From November 23 the cost of TLTRO financing will rise to the deposit rate of 1.5%. It could go up again to 2% with an anticipated 50bp interest rate rise in December.
At that point the ECB will also deliberate about how to go about cutting its bloated €5tr balance sheet, by potentially running down its Asset Purchase Programme.
It might even follow the Bank of England’s lead and actively sell bonds.
But with Europe facing a fierce winter of war and energy crisis, it is difficult to conceive how banks are going to keep credit flowing.
The International Monetary Fund predicts that German GDP growth will fall to minus 0.3% next year, Italy's to minus 0.2%. This seems optimistic.
Conventional thinking is that the forthcoming recession will temper inflation, but these are not conventional times.
If energy prices remain stubbornly high, as well they might, there’s a fair chance inflation will exceed the ECB’s 5.5% forecast — even as the economy plunges into contraction.
And since much of the free TLTRO money was invested in higher yielding government bonds, there’s also a fair risk that when it is removed, banks will sell those bonds, stimulating fragmentation risk in European government bond markets.

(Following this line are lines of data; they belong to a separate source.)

-- ==== Sys2Proof/Machine/ScalarMul.lean ====
section
/-!
DEFINITION. The scalar multiplications of 42_scalar_mul_secp256k1.md, each by the template of
rule R190. The whole loop is inside the one step.
-/

namespace Sys2Proof.Machine

/-- PMUL (rule R193): the scalar is used as it is. -/
def execPmul (d a : PointSel) (payload : WInt) (s : State) : Host.Outcome State Fault Refusal :=
  complete s do
    let i ← pointDest d
    let u ← s.readP a
    let r ← scalarMul payload.toNat u
    return (s.writeP i r).respond false []

/-- PMULN (rule R194): on `K1` only, by value, the scalar reduced modulo `SN`. -/
def execPmuln (d a : PointSel) (payload : WInt) (s : State) : Host.Outcome State Fault Refusal :=
  complete s do
    let i ← pointDest d
    let u ← s.readP a
    check (curveEq u.cv Config.k1) .curveMismatch
    let r ← scalarMul (tmod payload.toNat Config.sn.toNat) u
    return (s.writeP i r).respond false []

end Sys2Proof.Machine
end

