-- ==== Sys2Proof/Laws/Curve.lean ====
section
/-!
SUPPORT. What point addition and the scalar loop can answer (41_curve_point.md rules R170, R173,
42_scalar_mul_secp256k1.md rule R192): the curve is kept, the result is well formed, and
PointNotOnCurve is the only error between points of one curve.
-/

namespace Sys2Proof.Machine

/-- An affine point lies on its curve when its coordinates are below the modulus and satisfy the
equation (10_state.md rule R30). -/
theorem liesOn_affine (cv : Curve) (x y : WInt) :
    (Pt.affine x y).liesOn cv = true ↔
      x.toNat < cv.p.toNat ∧ y.toNat < cv.p.toNat ∧ cv.Satisfied x.toNat y.toNat := by
  simp [Pt.liesOn]

@[simp] theorem liesOn_infinity (cv : Curve) : Pt.infinity.liesOn cv = true := rfl

/-- The third point is written exactly when it satisfies the equation (rule R173). -/
theorem thirdPoint_ok {s x1 y1 x2 : Nat} {cv : Curve} {q : CPoint} (hp : 2 ≤ cv.p.toNat)
    (h : thirdPoint s x1 y1 x2 cv = .ok q) : q.cv = cv ∧ q.pt.liesOn cv = true := by
  unfold thirdPoint at h
  simp only at h
  split at h
  · rename_i hon
    cases h
    refine ⟨rfl, (liesOn_affine _ _ _).2 ⟨?_, ?_, (onCurve_iff _ _ _).1 hon⟩⟩
    all_goals
      rw [toWInt_tmod _ _ hp]
      exact tmod_lt _ (by omega)
  · cases h

theorem thirdPoint_error {s x1 y1 x2 : Nat} {cv : Curve} {e : Err}
    (h : thirdPoint s x1 y1 x2 cv = .error e) : ∃ x y, e = .pointNotOnCurve x y := by
  unfold thirdPoint at h
  simp only at h
  split at h
  · cases h
  · cases h
    exact ⟨_, _, rfl⟩

theorem pointAdd_of_cv_ne {u v : CPoint} (h : u.cv ≠ v.cv) :
    pointAdd u v = .error .curveMismatch := by
  simp [pointAdd, curveEq_iff, h]

/-- What PointAdd can answer for points of one curve: a point of that curve, or
PointNotOnCurve. -/
theorem pointAdd_of_cv_eq {u v : CPoint} (h : u.cv = v.cv) :
    (∃ q, pointAdd u v = .ok q ∧ q.cv = u.cv ∧ (u.Wf → v.Wf → q.Wf)) ∨
      ∃ x y, pointAdd u v = .error (.pointNotOnCurve x y) := by
  have third : ∀ sl x1 y1 x2,
      (∃ q, thirdPoint sl x1 y1 x2 u.cv = .ok q ∧ q.cv = u.cv ∧ (u.Wf → v.Wf → q.Wf)) ∨
        ∃ x y, thirdPoint sl x1 y1 x2 u.cv = .error (.pointNotOnCurve x y) := by
    intro sl x1 y1 x2
    cases ht : thirdPoint sl x1 y1 x2 u.cv with
    | ok q =>
      have hcv : q.cv = u.cv := by
        unfold thirdPoint at ht
        simp only at ht
        split at ht <;> cases ht
        rfl
      exact .inl ⟨q, rfl, hcv, fun hu _ => by
        have hq := (thirdPoint_ok hu.1.1 ht).2
        exact ⟨hcv ▸ hu.1, by rw [hcv]; exact hq⟩⟩
    | error e =>
      obtain ⟨x, y, rfl⟩ := thirdPoint_error ht
      exact .inr ⟨x, y, rfl⟩
  unfold pointAdd
  simp only [(curveEq_iff _ _).2 h, Bool.not_true, Bool.false_eq_true, if_false]
  split
  · exact .inl ⟨v, rfl, h.symm, fun _ hv => hv⟩
  · exact .inl ⟨u, rfl, rfl, fun hu _ => hu⟩
  · split
    · exact third _ _ _ _
    · split
      · exact .inl ⟨_, rfl, rfl, fun hu _ => ⟨hu.1, rfl⟩⟩
      · split
        · exact .inl ⟨_, rfl, rfl, fun hu _ => ⟨hu.1, rfl⟩⟩
        · exact third _ _ _ _

theorem addIfOdd_answers (k : Nat) {result term : CPoint} (h : result.cv = term.cv) :
    (∃ q, addIfOdd k result term = .ok q ∧ q.cv = term.cv ∧ (result.Wf → term.Wf → q.Wf)) ∨
      ∃ x y, addIfOdd k result term = .error (.pointNotOnCurve x y) := by
  unfold addIfOdd
  split
  · rcases pointAdd_of_cv_eq h with ⟨q, hq, hcv, hwf⟩ | herr
    · exact .inl ⟨q, hq, hcv.trans h, hwf⟩
    · exact .inr herr
  · exact .inl ⟨result, rfl, h, fun hr _ => hr⟩

/-- The scalar loop keeps the curve and the invariant, and PointNotOnCurve is its only error. -/
theorem scalarLoop_answers (n k : Nat) (result term : CPoint) (h : result.cv = term.cv) :
    (∃ q, scalarLoop n k result term = .ok q ∧ q.cv = term.cv ∧
        (result.Wf → term.Wf → q.Wf)) ∨
      ∃ x y, scalarLoop n k result term = .error (.pointNotOnCurve x y) := by
  induction n generalizing k result term with
  | zero => exact .inl ⟨result, rfl, h, fun hr _ => hr⟩
  | succ n ih =>
    by_cases hk : k = 0
    · exact .inl ⟨result, by simp [scalarLoop, hk], h, fun hr _ => hr⟩
    · simp only [scalarLoop, hk, if_false]
      rcases addIfOdd_answers k h with ⟨q, hq, hqcv, hqwf⟩ | ⟨x, y, hx⟩
      · rcases pointAdd_of_cv_eq (rfl : term.cv = term.cv) with ⟨t', ht, htcv, htwf⟩ | ⟨x, y, hx⟩
        · simp only [hq, ht]
          rcases ih (k / 2) q t' (hqcv.trans htcv.symm) with ⟨r, hr, hrcv, hrwf⟩ | herr
          · exact .inl ⟨r, hr, hrcv.trans htcv, fun h1 h2 => hrwf (hqwf h1 h2) (htwf h2 h2)⟩
          · exact .inr herr
        · exact .inr ⟨x, y, by simp only [hq, hx]⟩
      · exact .inr ⟨x, y, by simp only [hx]⟩

/-- What ScalarMul can answer. -/
theorem scalarMul_answers (k : Nat) (u : CPoint) :
    (∃ q, scalarMul k u = .ok q ∧ q.cv = u.cv ∧ (u.Wf → q.Wf)) ∨
      ∃ x y, scalarMul k u = .error (.pointNotOnCurve x y) := by
  rcases scalarLoop_answers (k.log2 + 1) k ⟨.infinity, u.cv⟩ u rfl with ⟨q, hq, hcv, hwf⟩ | herr
  · exact .inl ⟨q, hq, hcv, fun hu => hwf ⟨hu.1, rfl⟩ hu⟩
  · exact .inr herr

end Sys2Proof.Machine
end

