/-- An ill-formed command has a constant as destination: its fields do not decode, by the
destination's selector, and it ends at once with IllegalCommand. -/
theorem illFormed_rejected {i : Instr} (h : i.wellFormed = false) (payload : WInt) (s : State) :
    decodeFields (encodeFields i) payload = .error .badSelector ∧
      exec i s = .next (s.raise .illegalCommand) := by
  cases i with
  | mld d v =>
    cases d with
    | m j => cases h
    | sp => exact ⟨rfl, rfl⟩
    | sn => exact ⟨rfl, rfl⟩
  | cmk d a b => obtain rfl := eq_k1_of_not_writable h; exact ⟨rfl, rfl⟩
  | pmk d x y c => obtain rfl := eq_g_of_not_writable h; exact ⟨rfl, rfl⟩
  | pinf d c => obtain rfl := eq_g_of_not_writable h; exact ⟨rfl, rfl⟩
  | pmov d a => obtain rfl := eq_g_of_not_writable h; exact ⟨rfl, rfl⟩
  | padd d a b => obtain rfl := eq_g_of_not_writable h; exact ⟨rfl, rfl⟩
  | pdbl d a => obtain rfl := eq_g_of_not_writable h; exact ⟨rfl, rfl⟩
  | pmul d a v => obtain rfl := eq_g_of_not_writable h; exact ⟨rfl, rfl⟩
  | pmuln d a v => obtain rfl := eq_g_of_not_writable h; exact ⟨rfl, rfl⟩
  | _ => cases h

/-! ### The statements -/

/-- Settles O14, by what the engine finds at the port: waiting leaves the state, reset leaves one
with no valid register, a legal command is safe by `exec_safe`, an illegal one takes an error. -/
theorem stepIsSafe : Obligations.StepIsSafe := by
  intro s hs
  cases hf : fetch s.port with
  | waiting => exact ⟨s, step_of_waiting hf, hs⟩
  | reset rest => exact ⟨_, step_of_reset hf, inv_hostReset s rest⟩
  | command ws rest =>
    cases hd : decode ws with
    | ok i =>
      rw [step_of_legal hf hd]
      exact exec_safe i (inv_port hs rest)
    | error e => exact ⟨_, step_of_illegal hf hd, inv_raise (inv_port hs rest) _⟩

/-- Settles O58: a success stays within the frame of `exec_inversion`, and an error writes no
register and not `T`, with a response that is not a success's. -/
theorem onlyTheDestinationChanges : Obligations.OnlyTheDestinationChanges := by
  intro i s t r hexec hresp
  obtain ⟨t', ht, frame⟩ | ⟨e, he⟩ := exec_inversion i s
  · obtain rfl : t' = t := by simpa [ht] using hexec
    exact ⟨frame.f, frame.m, frame.c, frame.p, frame.t, fun _ => ⟨frame.ex, frame.ey⟩,
      fun _ => frame.sticky, fun _ => frame.valid, frame.port⟩
  · obtain rfl : s.raise e = t := by simpa [he] using hexec
    obtain rfl := response_eq hresp (State.raise_responses s e)
    refine ⟨fun j _ => by rw [State.raise_f], fun j _ => by rw [State.raise_m],
      fun j _ => by rw [State.raise_c], fun j _ => by rw [State.raise_p],
      fun _ _ => State.raise_t s e, fun hcode => ?_,
      fun hzero => absurd hzero e.ofNat_code_ne_zero,
      fun hzero => absurd hzero e.ofNat_code_ne_zero, State.raise_port s e⟩
    exact raise_coords_of_code_ne_two (fun h2 => hcode (by rw [h2])) s

/-- Settles O12: `validBit_reset`, and the other values of rule R44 as `State.reset` has them. -/
theorem resetValues : Obligations.ResetValues :=
  ⟨validBit_reset, rfl, rfl, rfl, rfl, rfl⟩

/-- Settles O13: no register is valid after reset, and nothing has been returned. -/
theorem invariantHoldsAtReset : Obligations.InvariantHoldsAtReset :=
  ⟨inv_reset, fun _ hr => absurd hr List.not_mem_nil⟩

/-- Settles O7: the destination is the first thing the decoder rejects after the unused fields,
and the first check of a meaning. -/
theorem constantDestinationIsIllegal : Obligations.ConstantDestinationIsIllegal := by
  intro i s h
  obtain ⟨hdecode, hexec⟩ := illFormed_rejected h (value ((i.payload?.map words).getD [])) s
  refine ⟨(decode_encode i).trans hdecode, hexec.trans ?_⟩
  rw [State.raise_of_code_ne_two s .illegalCommand (by decide)]
  rfl

end Sys2Proof.Machine
end

section
/-!
PROOFS. The word order of 20_memory.md: words and value are inverse to each other (rule R62), and
reads have no side effects (rule R67).
-/

namespace Sys2Proof

/-! ### The words of a value (rule R62) -/

theorem getElem_words (v : WInt) (i : Nat) (h : i < (words v).length) :
    (words v)[i] = v.extractLsb' (256 - 32 - 32 * i) 32 := by
  simp [words, Config.W]

theorem toNat_getElem_words (v : WInt) (i : Nat) (h : i < (words v).length) :
    (words v)[i].toNat = v.toNat / 2 ^ (256 - 32 - 32 * i) % 2 ^ 32 := by
  rw [getElem_words, BitVec.extractLsb'_toNat, Nat.shiftRight_eq_div_pow]

/-- Bit `j` of a value is bit `j % 32` of the word `j / 32` places before the last. -/
theorem words_injective : Function.Injective words := by
  intro u v h
  refine BitVec.eq_of_getLsbD_eq fun j hj => ?_
  have hi : 7 - j / 32 < 8 := by omega
  have hword : u.extractLsb' (256 - 32 - 32 * (7 - j / 32)) 32 =
      v.extractLsb' (256 - 32 - 32 * (7 - j / 32)) 32 := by
    rw [← getElem_words u _ (by simpa using hi), ← getElem_words v _ (by simpa using hi)]
    simp only [h]
  have hbit : 256 - 32 - 32 * (7 - j / 32) + j % 32 = j := by omega
  have hlow : j % 32 < 32 := Nat.mod_lt _ (by decide)
  simpa [BitVec.getLsbD_extractLsb', hbit, hlow] using congrArg (·.getLsbD (j % 32)) hword

/-! ### The value of words -/

theorem wordsToNat_concat (ws : List Word) (w : Word) :
    wordsToNat (ws ++ [w]) = wordsToNat ws * 2 ^ 32 + w.toNat := by
  simp [wordsToNat]

theorem wordsToNat_lt (ws : List Word) : wordsToNat ws < 2 ^ (32 * ws.length) := by
  induction ws using List.reverseRecOn with
  | nil => simp [wordsToNat]
  | append_singleton ws w ih =>
    rw [wordsToNat_concat, List.length_append, List.length_singleton, Nat.mul_succ, pow_add]
    have hw := w.isLt
    omega

/-- `value(ws)` as the sum of rule R62. -/
theorem wordsToNat_eq_sum (ws : List Word) :
    wordsToNat ws =
      ∑ i ∈ Finset.range ws.length, (ws.getD i 0#32).toNat * 2 ^ (32 * (ws.length - 1 - i)) := by
  induction ws using List.reverseRecOn with
  | nil => simp [wordsToNat]
  | append_singleton ws w ih =>
    rw [wordsToNat_concat, ih, List.length_append, List.length_singleton, Finset.sum_range_succ,
      Finset.sum_mul]
    congr 1
    · refine Finset.sum_congr rfl fun i hi => ?_
      have hlt : i < ws.length := Finset.mem_range.1 hi
      rw [List.getD_append _ _ _ _ hlt, mul_assoc, ← pow_add]
      congr 2
      omega
    · simp

/-- Each word is found again at its weight. -/
theorem wordsToNat_div_mod (ws : List Word) (i : Nat) (h : i < ws.length) :
    wordsToNat ws / 2 ^ (32 * (ws.length - 1 - i)) % 2 ^ 32 = ws[i].toNat := by
  induction ws using List.reverseRecOn with
  | nil => simp at h
  | append_singleton ws w ih =>
    have hw := w.isLt
    rw [wordsToNat_concat, List.length_append, List.length_singleton]
    by_cases hi : i < ws.length
    · have hexp : 32 * (ws.length + 1 - 1 - i) = 32 + 32 * (ws.length - 1 - i) := by omega
      have hdrop : (wordsToNat ws * 2 ^ 32 + w.toNat) / 2 ^ 32 = wordsToNat ws := by omega
      rw [hexp, pow_add, ← Nat.div_div_eq_div_mul, hdrop, ih hi, List.getElem_append_left hi]
    · rw [List.length_append, List.length_singleton] at h
      obtain rfl : i = ws.length := by omega
      have hexp : 32 * (ws.length + 1 - 1 - ws.length) = 0 := by omega
      rw [hexp, List.getElem_concat_length rfl]
      omega

theorem toNat_value {ws : List Word} (h : ws.length = 8) : (value ws).toNat = wordsToNat ws := by
  have hlt := wordsToNat_lt ws
  rw [h] at hlt
  rw [value, BitVec.toNat_ofNat, Nat.mod_eq_of_lt hlt]

/-! ### Words and value are inverse to each other -/

theorem words_value {ws : List Word} (h : ws.length = 8) : words (value ws) = ws := by
  refine List.ext_getElem (by rw [words_length, h]) fun i hi hi' => BitVec.eq_of_toNat_eq ?_
  have hexp : 256 - 32 - 32 * i = 32 * (ws.length - 1 - i) := by omega
  rw [toNat_getElem_words, toNat_value h, hexp, wordsToNat_div_mod ws i hi']

theorem value_words (v : WInt) : value (words v) = v :=
  words_injective (words_value (words_length v))

/-- Settles O19: a word of a value is a slice of its bits, each word of eight is found again at its
weight, and a value is determined by its words. -/
theorem wordOrderIsMostSignificantFirst : Obligations.WordOrderIsMostSignificantFirst := by
  refine ⟨words_length, fun v i w hw => ?_, value_words, fun ws h => ⟨words_value h, ?_⟩⟩
  · obtain ⟨hi, rfl⟩ := List.getElem?_eq_some_iff.1 hw
    exact toNat_getElem_words v i hi
  · rw [toNat_value h, wordsToNat_eq_sum, h]

end Sys2Proof

namespace Sys2Proof.Machine

/-! ### Reads and tests (rule R67) -/

variable {i : Instr} {s : State}

/-- A command that reads one operand and answers its data, or takes the error of the read: the
responses already given do not enter the answer. -/
theorem complete_read {α : Type} {read : State → Except Err α}
    (hread : ∀ (s : State) (rs : List Response), read { s with responses := rs } = read s)
    (data : α → List Word) (s : State) :
    (∃ ws, ∀ rs, complete { s with responses := rs }
        (do let v ← read { s with responses := rs }
            return State.respond { s with responses := rs } false (data v)) =
          .next (State.respond { s with responses := rs } false ws)) ∨
      ∃ e, complete s (do let v ← read s; return s.respond false (data v)) =
        .next (s.raise e) := by
  cases h : read s with
  | ok v => exact .inl ⟨data v, fun rs => by rw [hread, h]; rfl⟩
  | error e => exact .inr ⟨e, rfl⟩
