-- ==== Sys2Proof/Tests/Slice0.lean ====
section
/-! SUPPORT. Tests. Expected values are those of spec/95_test_vectors.md (the vector is named) or are worked out by hand
from the rule named. Then one witness per statement with hypotheses: a concrete state and operands that meet them. -/

namespace Sys2Proof.Tests

open Sys2Proof Sys2Proof.Machine

/-! ### Helpers -/

/-- The next state, if there is one. -/
def nextOf : Result → Option State
  | .next t => some t
  | .fault _ => none
  | .refused _ => none

/-- The refusal, if there is one. -/
def refusalOf : Result → Option Refusal
  | .next _ => none
  | .fault _ => none
  | .refused x => some x

/-- An attached writer with bits buffered, before a sink with these answers; the rest as after power-on. -/
def withWriter (acc : Word) (filled : Nat) (answers : List SinkAnswer) : State :=
  { State.reset with
    w := { attached := true, acc := acc, filled := filled, failed := false, busy := none }
    sink := { answers := answers, log := [], exposed := false } }

/-- An attached reader before a source with these answers; the rest as after power-on. -/
def withReader (acc : Word) (offset : Nat) (answers : List SourceAnswer) : State :=
  { State.reset with
    r := { attached := true, acc := acc, offset := offset, poisoned := false, busy := none }
    source := { answers := answers, log := [], exposed := false } }

/-- In POISON mode. -/
def inPoisonMode (s : State) : State := { s with config := { readerFailState := .poison } }

/-- A writer that has failed. -/
def failedWriter (acc : Word) (filled : Nat) : State :=
  { withWriter acc filled [] with
    w := { attached := true, acc := acc, filled := filled, failed := true, busy := none } }

/-- A poisoned reader in POISON mode. -/
def poisonedReader (acc : Word) (offset : Nat) : State :=
  inPoisonMode { withReader acc offset [] with
    r := { attached := true, acc := acc, offset := offset, poisoned := true, busy := none } }

/-- With this next input. -/
def withInput (x : Input) (s : State) : State := { s with inputs := [x] }

/-- A reader that waits for a byte. -/
def waitingReader (x : Input) : State :=
  withInput x { withReader 0#32 24 [] with
    r := { attached := true, acc := 0#32, offset := 24, poisoned := false, busy := some (.bits 16) } }

/-- A writer that waits for the answer to an emission. -/
def waitingWriter (x : Input) : State :=
  withInput x { withWriter 0xFFFF#32 16 [] with
    w := { attached := true, acc := 0xFFFF#32, filled := 16, failed := false, busy := some .emission } }

/-- The writer's side of an outcome: `(W.acc, W.filled, W.failed)`, the transactions answered, the response words. -/
def writerView (x : Result) : Option (Word × Nat × Bool × List SinkTxn × List Word) :=
  (nextOf x).map (fun t =>
    (t.w.acc, t.w.filled, t.w.failed, t.sink.log.map (fun y => y.txn), t.responses.map (fun y => y.word)))

/-- The reader's side of an outcome: `(R.acc, R.offset)`, the source's position, the response words. -/
def readerView (x : Result) : Option (Word × Nat × Nat × List Word) :=
  (nextOf x).map (fun t => (t.r.acc, t.r.offset, t.source.position, t.responses.map (fun y => y.word)))

/-- `FAULT` and the attachments `W.attached`, `R.attached` of an outcome. -/
def blockView (x : Result) : Option (Byte × Bool × Bool) :=
  (nextOf x).map (fun t => (t.fault, t.w.attached, t.r.attached))

/-- A word of the given bits, `OPC`, `RSV`, `W` and `V` one after another, most significant first (R60). -/
def wordOf (opc : BitVec 8) (rsv : BitVec 3) (w : BitVec 5) (v : BitVec 16) : Word := opc ++ rsv ++ w ++ v

/-! ### WellFormed: each check refuses an ill-formed term -/

theorem test_wBits_width_32_ill_formed : (Instr.wBits 32 0#16).wellFormed = false := by decide

theorem test_rBits_width_32_ill_formed : (Instr.rBits 32).wellFormed = false := by decide

theorem test_rPeek_width_32_ill_formed : (Instr.rPeek 32).wellFormed = false := by decide

theorem test_rSkip_width_32_ill_formed : (Instr.rSkip 32).wellFormed = false := by decide

theorem test_widest_widths_well_formed :
    (Instr.wBits 31 0xFFFF#16).wellFormed = true ∧ (Instr.rSkip 31).wellFormed = true := by decide

/-! ### Decode: words written out bit by bit from R60 and R62 -/

theorem test_decode_wNew : decode (wordOf 0b00010000#8 0b000#3 0b00000#5 0#16) = .instr .wNew := by decide

theorem test_decode_wBit : decode (wordOf 0b00010001#8 0b000#3 0b00000#5 1#16) = .instr (.wBit true) := by decide

theorem test_decode_wBits :
    decode (wordOf 0b00010010#8 0b000#3 0b01011#5 0b0000010101011010#16) = .instr (.wBits 11 0x55A#16) := by decide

That could force the ECB to try out its untested — and likely politically controversial — Transmission Protection Instrument to buy weaker sovereign bonds.
If the ECB is to avoid getting itself into an even deeper quagmire, which could force an ugly and rapid reversal in policy, it will need to tread a lot more lightly.
If the scotching of TLTRO proves to have been harmful, a deft rebalancing of the ECB's repo terms might well follow next year, to soothe the pain.